L'état d'urgence permanent contre la liberté

   Ces dernières années, en effet, toutes les attaques en règle menées contre la démocratie et nos valeurs républicaines ont clairement achevé de ternir l’image d'un président qu'on disait jeune, progressiste et moderne, mais qui semble en réalité enfermé dans l'idée de sa gouvernance sans partage. Que l'on songe simplement à la violence répressive du mouvement des gilets jaunes, au mépris des propositions faites par la convention citoyenne pour le climat ou au contrôle social mis en place par ordonnances pendant les confinements, et nous avons la démonstration d'un pouvoir qui n'a désormais plus rien a envier aux adversaires les plus réactionnaires qu'ils dénoncent verbe haut. Un pouvoir qui depuis des années navigue de renoncement en destruction massive sur les questions de société intérieure, tout en revendiquant partout qu'il ne cherche qu'à défendre « les Lumières face à l’obscurantisme ». Pourtant, le constat est clairement unanime sur la façon dont ce pouvoir ne cesse de briser notre contrat social et de serrer un peu plus son emprise à chaque nouveau revers politique. Le contrôle et la surveillance de la population par les règles du droit ; la prise de pouvoir et son exercice par une certaine organisation du travail ; l’adaptation forcée aux innovations numériques distancielles ; la conduite du troupeau par le savoir des experts ; le guidage disciplinaire des pulsions par l'ordre : tout ceci constitue la méthode globale de la gouvernance néo-libérale dans laquelle nous plongeons à chaque petit renoncement. Et à chaque occasion tout est bon pour faire voter de nouvelles lois profondément iniques et liberticides qui n'ont d'autre but que de renforcer le pouvoir ultra-libéral en place sans pour autant protéger les citoyens eux-mêmes. Comment expliquer en effet que nous soyons un des pays les plus “armés” sur les questions sécuritaires et que sans cesse, il faille légiférer pour inventer de nouvelles lois, au point de rendre celles déjà existantes inopérantes et caduques. Comme si à chaque événement critique majeur le management de la peur consistait à verrouiller par la terreur et par la tyrannie toute forme d'opposition et de contestation possible dans la loi, dont le dernier projet, dit de "sécurité globale", ne serait que le triste avatar sans surprise de nos états d'exception permanents.

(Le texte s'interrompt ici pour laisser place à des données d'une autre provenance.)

theorem macroPulse_fst_eq (p : Nat) (x : Reg) (tm : Timing) (mg : BitVec 16) : (macroPulse p x tm mg s).1 = s.answer.status := rfl
@[simp] theorem macroPulse_snd_cfg (p : Nat) (x : Reg) (tm : Timing) (mg : BitVec 16) : (macroPulse p x tm mg s).2.cfg = s.cfg := by cases tm <;> rfl
@[simp] theorem macroPulse_snd_otp (p : Nat) (x : Reg) (tm : Timing) (mg : BitVec 16) : (macroPulse p x tm mg s).2.otp = { s.otp with mem := Memory.orWord s.otp.mem p (x &&& s.answer.bits) } := by cases tm <;> rfl
@[simp] theorem macroPulse_snd_session (p : Nat) (x : Reg) (tm : Timing) (mg : BitVec 16) : (macroPulse p x tm mg s).2.session = s.session := by cases tm <;> rfl
@[simp] theorem macroPulse_snd_snap (p : Nat) (x : Reg) (tm : Timing) (mg : BitVec 16) : (macroPulse p x tm mg s).2.snap = s.snap := by cases tm <;> rfl
@[simp] theorem macroPulse_snd_macroUnlocked (p : Nat) (x : Reg) (tm : Timing) (mg : BitVec 16) : (macroPulse p x tm mg s).2.macroUnlocked = s.macroUnlocked := by cases tm <;> rfl
@[simp] theorem macroPulse_snd_variant (p : Nat) (x : Reg) (tm : Timing) (mg : BitVec 16) : (macroPulse p x tm mg s).2.variant = s.variant := by cases tm <;> rfl
@[simp] theorem macroPulse_snd_cmdLatch (p : Nat) (x : Reg) (tm : Timing) (mg : BitVec 16) : (macroPulse p x tm mg s).2.cmdLatch = s.cmdLatch := by cases tm <;> rfl
@[simp] theorem macroPulse_snd_status (p : Nat) (x : Reg) (tm : Timing) (mg : BitVec 16) : (macroPulse p x tm mg s).2.status = s.status := by cases tm <;> rfl
@[simp] theorem macroPulse_snd_addr (p : Nat) (x : Reg) (tm : Timing) (mg : BitVec 16) : (macroPulse p x tm mg s).2.addr = s.addr := by cases tm <;> rfl
@[simp] theorem macroPulse_snd_len (p : Nat) (x : Reg) (tm : Timing) (mg : BitVec 16) : (macroPulse p x tm mg s).2.len = s.len := by cases tm <;> rfl
@[simp] theorem macroPulse_snd_soak (p : Nat) (x : Reg) (tm : Timing) (mg : BitVec 16) : (macroPulse p x tm mg s).2.soak = s.soak := by cases tm <;> rfl
@[simp] theorem macroPulse_snd_qresult (p : Nat) (x : Reg) (tm : Timing) (mg : BitVec 16) : (macroPulse p x tm mg s).2.qresult = s.qresult := by cases tm <;> rfl
@[simp] theorem macroPulse_snd_cnt (p : Nat) (x : Reg) (tm : Timing) (mg : BitVec 16) : (macroPulse p x tm mg s).2.cnt = (s.countMacro.countPulse tm).cnt := by cases tm <;> rfl
@[simp] theorem macroPulse_snd_wordIndex (p : Nat) (x : Reg) (tm : Timing) (mg : BitVec 16) : (macroPulse p x tm mg s).2.wordIndex = s.wordIndex := by cases tm <;> rfl
@[simp] theorem macroPulse_snd_buf (p : Nat) (x : Reg) (tm : Timing) (mg : BitVec 16) : (macroPulse p x tm mg s).2.buf = s.buf := by cases tm <;> rfl
@[simp] theorem macroPulse_snd_outcome (p : Nat) (x : Reg) (tm : Timing) (mg : BitVec 16) : (macroPulse p x tm mg s).2.outcome = s.outcome := by cases tm <;> rfl
@[simp] theorem macroPulse_snd_eng (p : Nat) (x : Reg) (tm : Timing) (mg : BitVec 16) : (macroPulse p x tm mg s).2.eng = s.eng := by cases tm <;> rfl
@[simp] theorem macroPulse_snd_phase (p : Nat) (x : Reg) (tm : Timing) (mg : BitVec 16) : (macroPulse p x tm mg s).2.phase = s.phase := by cases tm <;> rfl
@[simp] theorem macroPulse_snd_env (p : Nat) (x : Reg) (tm : Timing) (mg : BitVec 16) : (macroPulse p x tm mg s).2.env = s.drew.env := by cases tm <;> rfl

theorem macroPulseSlot_fst_eq (r : Region) (c sl : Nat) (b : Bool) (tm : Timing) (mg : BitVec 16) : (macroPulseSlot r c sl b tm mg s).1 = s.answer.status := rfl
@[simp] theorem macroPulseSlot_snd_cfg (r : Region) (c sl : Nat) (b : Bool) (tm : Timing) (mg : BitVec 16) : (macroPulseSlot r c sl b tm mg s).2.cfg = s.cfg := by cases tm <;> rfl
@[simp] theorem macroPulseSlot_snd_otp (r : Region) (c sl : Nat) (b : Bool) (tm : Timing) (mg : BitVec 16) : (macroPulseSlot r c sl b tm mg s).2.otp = (s.modifySlot r c sl (Slot.commit (b && s.answer.took))).otp := by cases tm <;> rfl
@[simp] theorem macroPulseSlot_snd_session (r : Region) (c sl : Nat) (b : Bool) (tm : Timing) (mg : BitVec 16) : (macroPulseSlot r c sl b tm mg s).2.session = s.session := by cases tm <;> rfl
@[simp] theorem macroPulseSlot_snd_snap (r : Region) (c sl : Nat) (b : Bool) (tm : Timing) (mg : BitVec 16) : (macroPulseSlot r c sl b tm mg s).2.snap = s.snap := by cases tm <;> rfl
@[simp] theorem macroPulseSlot_snd_macroUnlocked (r : Region) (c sl : Nat) (b : Bool) (tm : Timing) (mg : BitVec 16) : (macroPulseSlot r c sl b tm mg s).2.macroUnlocked = s.macroUnlocked := by cases tm <;> rfl
@[simp] theorem macroPulseSlot_snd_variant (r : Region) (c sl : Nat) (b : Bool) (tm : Timing) (mg : BitVec 16) : (macroPulseSlot r c sl b tm mg s).2.variant = s.variant := by cases tm <;> rfl
@[simp] theorem macroPulseSlot_snd_cmdLatch (r : Region) (c sl : Nat) (b : Bool) (tm : Timing) (mg : BitVec 16) : (macroPulseSlot r c sl b tm mg s).2.cmdLatch = s.cmdLatch := by cases tm <;> rfl
@[simp] theorem macroPulseSlot_snd_status (r : Region) (c sl : Nat) (b : Bool) (tm : Timing) (mg : BitVec 16) : (macroPulseSlot r c sl b tm mg s).2.status = s.status := by cases tm <;> rfl
@[simp] theorem macroPulseSlot_snd_addr (r : Region) (c sl : Nat) (b : Bool) (tm : Timing) (mg : BitVec 16) : (macroPulseSlot r c sl b tm mg s).2.addr = s.addr := by cases tm <;> rfl
@[simp] theorem macroPulseSlot_snd_len (r : Region) (c sl : Nat) (b : Bool) (tm : Timing) (mg : BitVec 16) : (macroPulseSlot r c sl b tm mg s).2.len = s.len := by cases tm <;> rfl
@[simp] theorem macroPulseSlot_snd_soak (r : Region) (c sl : Nat) (b : Bool) (tm : Timing) (mg : BitVec 16) : (macroPulseSlot r c sl b tm mg s).2.soak = s.soak := by cases tm <;> rfl
@[simp] theorem macroPulseSlot_snd_qresult (r : Region) (c sl : Nat) (b : Bool) (tm : Timing) (mg : BitVec 16) : (macroPulseSlot r c sl b tm mg s).2.qresult = s.qresult := by cases tm <;> rfl
@[simp] theorem macroPulseSlot_snd_cnt (r : Region) (c sl : Nat) (b : Bool) (tm : Timing) (mg : BitVec 16) : (macroPulseSlot r c sl b tm mg s).2.cnt = (s.countMacro.countPulse tm).cnt := by cases tm <;> rfl
@[simp] theorem macroPulseSlot_snd_wordIndex (r : Region) (c sl : Nat) (b : Bool) (tm : Timing) (mg : BitVec 16) : (macroPulseSlot r c sl b tm mg s).2.wordIndex = s.wordIndex := by cases tm <;> rfl
@[simp] theorem macroPulseSlot_snd_buf (r : Region) (c sl : Nat) (b : Bool) (tm : Timing) (mg : BitVec 16) : (macroPulseSlot r c sl b tm mg s).2.buf = s.buf := by cases tm <;> rfl
@[simp] theorem macroPulseSlot_snd_outcome (r : Region) (c sl : Nat) (b : Bool) (tm : Timing) (mg : BitVec 16) : (macroPulseSlot r c sl b tm mg s).2.outcome = s.outcome := by cases tm <;> rfl
@[simp] theorem macroPulseSlot_snd_eng (r : Region) (c sl : Nat) (b : Bool) (tm : Timing) (mg : BitVec 16) : (macroPulseSlot r c sl b tm mg s).2.eng = s.eng := by cases tm <;> rfl
@[simp] theorem macroPulseSlot_snd_phase (r : Region) (c sl : Nat) (b : Bool) (tm : Timing) (mg : BitVec 16) : (macroPulseSlot r c sl b tm mg s).2.phase = s.phase := by cases tm <;> rfl
@[simp] theorem macroPulseSlot_snd_env (r : Region) (c sl : Nat) (b : Bool) (tm : Timing) (mg : BitVec 16) : (macroPulseSlot r c sl b tm mg s).2.env = s.drew.env := by cases tm <;> rfl

theorem macroProtect_fst_eq (r : Region) : (macroProtect r s).1 = s.answer.ok := rfl
@[simp] theorem macroProtect_snd_cfg (r : Region) : (macroProtect r s).2.cfg = s.cfg := by rfl
@[simp] theorem macroProtect_snd_otp (r : Region) : (macroProtect r s).2.otp = (s.protectDevice r (s.answer.ok || s.answer.took)).otp := by rfl
@[simp] theorem macroProtect_snd_session (r : Region) : (macroProtect r s).2.session = s.session := by rfl
@[simp] theorem macroProtect_snd_snap (r : Region) : (macroProtect r s).2.snap = s.snap := by rfl
@[simp] theorem macroProtect_snd_macroUnlocked (r : Region) : (macroProtect r s).2.macroUnlocked = s.macroUnlocked := by rfl
@[simp] theorem macroProtect_snd_variant (r : Region) : (macroProtect r s).2.variant = s.variant := by rfl
@[simp] theorem macroProtect_snd_cmdLatch (r : Region) : (macroProtect r s).2.cmdLatch = s.cmdLatch := by rfl
@[simp] theorem macroProtect_snd_status (r : Region) : (macroProtect r s).2.status = s.status := by rfl
@[simp] theorem macroProtect_snd_addr (r : Region) : (macroProtect r s).2.addr = s.addr := by rfl
@[simp] theorem macroProtect_snd_len (r : Region) : (macroProtect r s).2.len = s.len := by rfl
@[simp] theorem macroProtect_snd_soak (r : Region) : (macroProtect r s).2.soak = s.soak := by rfl
@[simp] theorem macroProtect_snd_qresult (r : Region) : (macroProtect r s).2.qresult = s.qresult := by rfl
@[simp] theorem macroProtect_snd_cnt (r : Region) : (macroProtect r s).2.cnt = { s.cnt with macros := s.cnt.macros + 1 } := by rfl
@[simp] theorem macroProtect_snd_wordIndex (r : Region) : (macroProtect r s).2.wordIndex = s.wordIndex := by rfl
@[simp] theorem macroProtect_snd_buf (r : Region) : (macroProtect r s).2.buf = s.buf := by rfl
@[simp] theorem macroProtect_snd_outcome (r : Region) : (macroProtect r s).2.outcome = s.outcome := by rfl
@[simp] theorem macroProtect_snd_eng (r : Region) : (macroProtect r s).2.eng = s.eng := by rfl
@[simp] theorem macroProtect_snd_phase (r : Region) : (macroProtect r s).2.phase = s.phase := by rfl
@[simp] theorem macroProtect_snd_env (r : Region) : (macroProtect r s).2.env = s.drew.env := by rfl

theorem macroLockAll_fst_eq : (macroLockAll s).1 = s.answer.ok := rfl
@[simp] theorem macroLockAll_snd_cfg : (macroLockAll s).2.cfg = s.cfg := by rfl
@[simp] theorem macroLockAll_snd_otp : (macroLockAll s).2.otp = (s.lockDevice (s.answer.ok || s.answer.took)).otp := by rfl
@[simp] theorem macroLockAll_snd_session : (macroLockAll s).2.session = s.session := by rfl
@[simp] theorem macroLockAll_snd_snap : (macroLockAll s).2.snap = s.snap := by rfl
@[simp] theorem macroLockAll_snd_macroUnlocked : (macroLockAll s).2.macroUnlocked = s.macroUnlocked := by rfl
@[simp] theorem macroLockAll_snd_variant : (macroLockAll s).2.variant = s.variant := by rfl
@[simp] theorem macroLockAll_snd_cmdLatch : (macroLockAll s).2.cmdLatch = s.cmdLatch := by rfl
@[simp] theorem macroLockAll_snd_status : (macroLockAll s).2.status = s.status := by rfl
@[simp] theorem macroLockAll_snd_addr : (macroLockAll s).2.addr = s.addr := by rfl
@[simp] theorem macroLockAll_snd_len : (macroLockAll s).2.len = s.len := by rfl
@[simp] theorem macroLockAll_snd_soak : (macroLockAll s).2.soak = s.soak := by rfl
@[simp] theorem macroLockAll_snd_qresult : (macroLockAll s).2.qresult = s.qresult := by rfl
@[simp] theorem macroLockAll_snd_cnt : (macroLockAll s).2.cnt = { s.cnt with macros := s.cnt.macros + 1 } := by rfl
@[simp] theorem macroLockAll_snd_wordIndex : (macroLockAll s).2.wordIndex = s.wordIndex := by rfl
@[simp] theorem macroLockAll_snd_buf : (macroLockAll s).2.buf = s.buf := by rfl
@[simp] theorem macroLockAll_snd_outcome : (macroLockAll s).2.outcome = s.outcome := by rfl
@[simp] theorem macroLockAll_snd_eng : (macroLockAll s).2.eng = s.eng := by rfl
@[simp] theorem macroLockAll_snd_phase : (macroLockAll s).2.phase = s.phase := by rfl
@[simp] theorem macroLockAll_snd_env : (macroLockAll s).2.env = s.drew.env := by rfl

   Car ce qui se joue entre les lignes de ce texte sur “la sécurité globale”, n'est pas tant la liberté ou non des journalistes à faire leur travail dignement, mais la question du droit des citoyens à être eux-mêmes informés afin de pouvoir agir sur les contre pouvoirs des institutions censées agir en leurs noms et pour leur protection. C'est un texte dangereux qui induit une menace directement au cœur des règles fondamentales de la démocratie, y compris au sein même de sa force publique initialement instituée pour garantir les droits de l'Homme et du Citoyen à "l'avantage de tous, et non pour l'utilité particulière de ceux auxquels elle est confiée* ". À moins que la police elle-même ne soit plus qu'une milice de couverture gouvernementale au service du pouvoir avec ses chiens, ses drones, ses balles perdues, ses exactions honteuses, ses passages à tabac, ses expulsions humiliantes, ses chasse-à-l'homme abjectes. Car de quelle République rêvons-nous quand l'état de droit censé être garant de nos institutions collectives ne parvient plus à faire valoir son consentement autrement que par la banalisation de la violence et son propre déni organisé ? De quelle Démocratie parlons-nous quand l'ordre et la loi républicaine deviennent à ce point des arguments d’autorité pour faire taire et asséner des coups afin de mieux réprimer ? Ne sont-ce pas là les signes d'un pouvoir tout simplement à bout dans son désir d'avenir et ses idées de cohésion, laissant la République comme une idole égarée en chemin. Une République asséchée et vidée de son essence qui ne porte plus d'espoir ni d'idéaux puissants qui nous font hommes libres au prix de combats incessants pour garder ce privilège. Car ne l'oublions pas, toutes les ruptures avec l’ordre dominant n'ont pu se faire dans le passé qu’au nom de la souveraineté du peuple et avec sa confiance, c'est là toute notre histoire.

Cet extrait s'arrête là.